- Opening Delimiter -
/-! ## Source rows and pyramids (R173, R177, R183) -/

/-- Means of 4 × 4 squares, rounded: one pyramid level from the one below it. -/
def shrink4 (pl : Plane) : Plane :=
  (List.range (pl.length / 4)).map (fun y =>
    (List.range ((pl.getD (4 * y) []).length / 4)).map (fun x =>
      (((List.range 4).map (fun i => ((List.range 4).map (fun j => (pl.getD (4 * y + i) []).getD (4 * x + j) 0)).sum)).sum + 8) / 16))

/-- Rows of plane `k` that CB row `r` of a slot holds, extended to the coded area; none when the feeder cannot reach them. -/
def State.sourceRows (s : State) (f : SeqFmt) (p : Picture) (r k : Nat) : Option Plane :=
  let n := 64 / f.planeSubY k
  let h := f.height / f.planeSubY k
  let w := f.width / f.planeSubX k
  let pitch := if k = 0 then p.yPitch else p.cPitch
  let base := (p.addrs.getD k 0).toNat
  let rows := (List.range n).filterMap (fun y => if r * n + y < h then some (s.fetchForm (base + (r * n + y) * pitch) (w * f.sampleBytes)) else none)
  if rows.any (·.isNone) then none
  else some (extendTo [] n (rows.map (fun b => extendTo 0 (f.codedW / f.planeSubX k) (rowSamples f.bitDepth (b.getD [])))))

/-- A picture with the planes of one more CB row in the pool and its pyramid rows built. -/
def Picture.addSource (p : Picture) (planes : List Plane) : Picture :=
  let l1 := shrink4 (planes.getD 0 [])
  { p with
    landed := p.landed + 1
    source := (List.range 3).map (fun k => p.source.getD k [] ++ planes.getD k [])
    levels := [[], p.levels.getD 1 [] ++ l1, p.levels.getD 2 [] ++ shrink4 l1] }

/-- The picture a command names, when the session is of the given kind. -/
def State.picOf (s : State) (i kind : Nat) (poc : W32) : Option Picture :=
  if (s.session i).cfg.kind = kind then (s.session i).pic poc else none

/-- Applies a condition to a picture and an effect to the state. -/
def picReady (p : Option Picture) (f : Picture → Bool) : Bool :=
  match p with
  | some q => f q
  | none => false

/-- Pictures before this one in acceptance order that have not finished a stage: the stage serves pictures in order (R179). -/
def Session.earlierAll (ss : Session) (order : Nat) (f : Picture → Bool) : Bool :=
  ss.pics.all (fun q => !decide (q.order < order) || f q)

/-- FEEDER_ROW_LANDED: the next CB row of a source slot lands in the pool and is published (R173, R177, R179). -/
def execFeederRowLanded (dt : Nat) (sess : SessionIx) (poc : W32) (s : State) : Result :=
  let rowsOf (s : State) (p : Picture) : List (Option Plane) :=
    (List.range 3).map (s.sourceRows (s.session sess.val).fmt p p.landed)
  s.event dt (fun s => s.power.running && picReady (s.picOf sess.val 1 poc) (fun p =>
      p.granted && decide (p.landed < (s.session sess.val).fmt.cbRows) &&
        (s.session sess.val).earlierAll p.order (fun q => decide (q.landed = (s.session sess.val).fmt.cbRows)) &&
        (rowsOf s p).all (·.isSome)))
    (fun s => s.updSession sess.val (fun ss => ss.updPic poc (fun p => p.addSource ((rowsOf s p).map (·.getD [])))))

/-! ## The interpolation filter (R187, R188) -/

def filterTaps (phase : Nat) : List Int :=
  match phase with
  | 0 => [0, 0, 0, 64, 0, 0, 0, 0]
  | 1 => [-1, 3, -8, 58, 17, -6, 2, -1]
  | 2 => [-2, 5, -12, 41, 41, -12, 5, -2]
  | _ => [-1, 2, -6, 17, 58, -8, 3, -1]

/-- Σ c_k × s_k. -/
def tapSum (c s : List Int) : Int := ((c.zip s).map (fun p => p.1 * p.2)).sum

/-- Limits to [0, 2^bd - 1]. -/
def clipSample (bd : Nat) (v : Int) : Nat := min v.toNat (2 ^ bd - 1)

/-- The predicted sample at (x, y) for a vector in quarter samples, from a reader of reference samples. -/
def interp (bd : Nat) (rd : Int → Int → Nat) (x y : Nat) (mvx mvy : Int) : Nat :=
  let ix : Int := x + mvx / 4
  let iy : Int := y + mvy / 4
  let fx := (mvx % 4).toNat
  let fy := (mvy % 4).toNat
  let row (yy : Int) : List Int := (List.range 8).map (fun (k : Nat) => (rd yy (ix + (k : Int) - 3) : Int))
  if fx = 0 && fy = 0 then rd iy ix
  else if fy = 0 then clipSample bd ((tapSum (filterTaps fx) (row iy) + 32) / 64)
  else if fx = 0 then clipSample bd ((tapSum (filterTaps fy) ((List.range 8).map (fun (j : Nat) => (rd (iy + (j : Int) - 3) ix : Int))) + 32) / 64)
  else
    clipSample bd ((tapSum (filterTaps fy) ((List.range 8).map (fun (j : Nat) => tapSum (filterTaps fx) (row (iy + (j : Int) - 3)))) + 2048) / 4096)

/-! ## References -/

/-- What the predictor and the searcher read of a reference. Absent planes are the grey picture (R263). -/
structure RefPic where
  planes : List Plane := []
  carry : List (List (List W16)) := []
  levels : List Plane := []
  deriving DecidableEq, Repr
- Closing Delimiter -
TASK STATEMENT: Lines with the word "kind" in them: report all of these from the listing above.

SOLUTION BELOW:
/-- The picture a command names, when the session is of the given kind. -/
def State.picOf (s : State) (i kind : Nat) (poc : W32) : Option Picture :=
  if (s.session i).cfg.kind = kind then (s.session i).pic poc else none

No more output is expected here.